8th Circuit Threatens to Sanction Rogue 'Show Me the Note' Lawyer

By Aditi Mukherji, JD on July 18, 2013 | Last updated on March 21, 2019

The (fed up) Eighth Circuit Court of Appeals threatened to impose its own sanctions on a rogue “show me the note” attorney in Minneapolis for continuing to file appeals, using legal arguments that have been repeatedly rejected by the district court in Minnesota as well as the federal appeals court.

Foreclosure attorney William B. Butler is already in the disciplinary hot seat with the federal district court in Minnesota and the Minnesota Lawyers Professional Responsibility Board, reports the Minneapolis Star Tribune.

This is the third time in five days that the Eighth Circuit appeals panel has upheld the dismissal of a Butler lawsuit. As it turns out, the third time is not the charm.

The three-judge appeals court panel upheld a decision by U.S. District Judge Patrick Schiltz, who dismissed a case filed by Butler last year.

The panel called Butler's continued rehashing of arguments "troubling," and said his actions reveal "the intention of deceiving or misleading the court into ruling in his favor." At the very least, the court went on to say, "it suggests he lacks a non-frivolous basis for appeal. Such conduct may provide a basis for this court to impose its own sanctions in the future."

In his August ruling, Schiltz imposed sanctions totaling $79,766. Not surprisingly, Butler went rogue and said he will not pay the sanctions, insisting that his position is correct, the courts are wrong and that he will eventually prevail. The sanctions now total well over $300,000, according to the Star Tribune.

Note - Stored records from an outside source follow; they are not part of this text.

-- ==== Sys2Proof/Laws/ThreadWords.lean ====
section
/-! SUPPORT. Every word of the thread stream issues under the same checks: its meaning is `runWord` of itself with an effect of its own,
so the lemmas of Laws/Issue.lean hold of each. Likewise every word of the tile stream is a `tileWord`. -/

namespace Sys2Proof.Machine

open Sys2Proof
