theorem Lane.writeSt_bits (x : Lane) (v : W32) {k : Nat} (hk : k < 32) :
    (x.writeSt v).st.getLsbD k = if k < 6 then v.getLsbD k else x.st.getLsbD k := by
  have h : ∀ j < 32, (0x3F : W32).getLsbD j = decide (j < 6) := by decide
  rw [Lane.writeSt_st, BitVec.getLsbD_or, BitVec.getLsbD_and, BitVec.getLsbD_and, BitVec.getLsbD_not, h k hk]
  by_cases h6 : k < 6 <;> simp [h6, hk]

/-- Settles O28: each number of SREG names its value; SREG.W and KRD by their effects. -/
theorem specialRegistersReadWhatTheyName : Obligations.SpecialRegistersReadWhatTheyName := by
  refine fun f => ⟨fun s i h => ⟨?_, ?_, ?_, ?_, ?_, ?_, ?_, ?_, ?_, ?_, ?_, ?_, ?_⟩, ⟨fun _ x => x.writeSt (x.reg f.a), ?_, ?_⟩, ?_⟩
  · exact fun hn => exec_sreg_thread h hn (by decide) (by decide) (by decide) fun _ => rfl
  · exact fun hn => exec_sreg_thread h hn (by decide) (by decide) (by decide) fun _ => rfl
  · exact fun hn => exec_sreg_word h hn (by decide) (by decide) (by decide) fun _ => rfl
  · exact fun hn => exec_sreg_thread h hn (by decide) (by decide) (by decide) fun _ => rfl
  · exact fun hn => exec_sreg_thread h hn (by decide) (by decide) (by decide) fun _ => rfl
  · exact fun hn => exec_sreg_thread h hn (by decide) (by decide) (by decide) fun _ => rfl
  · exact fun hn => exec_sreg_thread h hn (by decide) (by decide) (by decide) fun _ => rfl
  · exact fun hn => exec_sreg_thread h hn (by decide) (by decide) (by decide) fun _ => rfl
  · exact fun hn => exec_sreg_word h hn (by decide) (by decide) (by decide) fun _ => rfl
  · exact fun hn => exec_sreg_thread h hn (by decide) (by decide) (by decide) fun _ => rfl
  · intro hn
    rw [exec_sreg h, FormA.mod_zero, hn]
    rfl
  · intro hn
    rw [exec_sreg h, FormA.mod_zero, hn]
    rfl
  · refine fun hn => exec_sreg_word h hn (by decide) (by decide) (by decide) fun l => ?_
    exact BitVec.eq_of_toNat_eq (by simp [specialReg])
  · exact fun s i hi => laneWord_passes hi _
  · exact fun l x => ⟨rfl, fun k hk => Lane.writeSt_bits x _ hk⟩
  · intro s i h hp
    have hmask : f.mod 3 0 = f.m.toNat % 16 := FormA.mod_zero f 3
    change execKrd f s = _
    unfold execKrd
    rw [runWord_passes h, hmask, hp, Bool.and_false]
    rfl

/-! ### What the release of waits changes (R101, R105, R161) -/

/-- A lane that waits at a mask, at a barrier, or for a group: what a release may free. -/
def Lane.waits (x : Lane) : Prop := (∃ k, x.park = .mask k) ∨ (∃ b tok sync, x.park = .bar b tok sync) ∨ ∃ word c, x.park = .xlane word c

/-- The lane is as it was, or has been released from its wait. -/
def Lane.Freed (x y : Lane) : Prop := y = x ∨ x.waits ∧ ∃ now, y = x.release.wake now

/-- Some waiting lanes of a warp have been released, and nothing else of it has changed. -/
structure Warp.Freed (w v : Warp) : Prop where
  k : v.k = w.k
  stop : v.stop = w.stop
  team : v.team = w.team
  lane : ∀ l, (w.lane l).Freed (v.lane l)

/-- Memory is as it was, and warps differ in released lanes alone. -/
structure State.Frees (s t : State) : Prop where
  mem : t.mem = s.mem
  warp : ∀ c who w, s.warp c who = some w → ∃ v, t.warp c who = some v ∧ w.Freed v

theorem Lane.Freed.refl (x : Lane) : x.Freed x := .inl rfl
theorem Lane.not_waits_of_park_none {x : Lane} (h : x.park = .none) : ¬x.waits := by
  simp [Lane.waits, h]
theorem Lane.Freed.trans {x y z : Lane} (h : x.Freed y) (k : y.Freed z) : x.Freed z := by
  rcases h with rfl | ⟨hx, now, rfl⟩
  · exact k
  · rcases k with rfl | ⟨hy, _⟩
    · exact .inr ⟨hx, now, rfl⟩
    · exact absurd hy (Lane.not_waits_of_park_none rfl)
theorem Lane.Freed.of_not_waits {x y : Lane} (h : x.Freed y) (hx : ¬x.waits) : y = x := h.resolve_right fun k => hx k.1
theorem Lane.Freed.live {x y : Lane} (h : x.Freed y) : y.live = x.live := by
  rcases h with rfl | ⟨_, now, rfl⟩
  · rfl
  · simp [Lane.release, Lane.wake]
theorem Lane.Freed.regs {x y : Lane} (h : x.Freed y) : y.g = x.g ∧ y.p = x.p ∧ y.st = x.st := by
  rcases h with rfl | ⟨_, now, rfl⟩
  · exact ⟨rfl, rfl, rfl⟩
  · simp [Lane.release, Lane.wake]
theorem Lane.Freed.not_xlane {x y : Lane} (h : x.Freed y) (hx : ∀ word c, x.park ≠ .xlane word c) (word : W64) (c : Bool) :
    y.park ≠ .xlane word c := by
  rcases h with rfl | ⟨_, now, rfl⟩
  · exact hx word c
  · simp

theorem Warp.Freed.refl (w : Warp) : w.Freed w := ⟨rfl, rfl, rfl, fun _ => .refl _⟩
theorem Warp.Freed.trans {w v u : Warp} (h : w.Freed v) (k : v.Freed u) : w.Freed u :=
  ⟨k.k.trans h.k, k.stop.trans h.stop, k.team.trans h.team, fun l => (h.lane l).trans (k.lane l)⟩
theorem Warp.freed_releaseLanes {w : Warp} {m : W32} (h : ∀ l : LaneId, m.getLsbD l.val = true → (w.lane l).waits) (now : Nat) :
    w.Freed (w.releaseLanes m now) := by
  refine ⟨by simp [Warp.releaseLanes], by simp [Warp.releaseLanes], by simp [Warp.releaseLanes], fun l => ?_⟩
  rw [Warp.releaseLanes, Warp.lane_mapLanes]
  split
  · next hl => exact .inr ⟨h l hl, now, rfl⟩
  · exact .refl _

The appeals court quoted Schiltz and his "dozen or so" rhetoric to sum up Butler's strategy:

First, Butler collects a group of "a dozen or so" people who are facing foreclosure. He then gins up "a dozen or so" claims against "a dozen or so" defendants grounded mostly on his characteristic "show me the note argument" -- that the foreclosing entity no longer possesses the original foreclosure borrowing note, making the foreclosure invalid. He makes sure to fraudulently join a single non-diverse defendant (typically a law firm that represented one of the lenders in a foreclosure proceedings) in an attempt to block removal to federal court.

Generally, the defendants remove the cases to federal court, and Butler then moves to remand. If the judge denies Butler's motion, he has a habit of voluntarily dismissing it and re-filing in state court within a day or two, which is a sneaky way of starting the process all over again. To hide his conduct, Butler will reorder the named plaintiffs or substitute a new plaintiff for one of the old plaintiffs, so that the re-filed case will have a different caption.

When Butler's claims are finally challenged on the merits, he "makes false representations" and "[uses] absurd arguments in the hope that their sheer weight and number, multiplied by the number of parties and claims, will overwhelm his opponents and the court ..."

As the old saying goes: If at first you don't succeed, try, try again -- unless, that is, you're going to get sanctioned.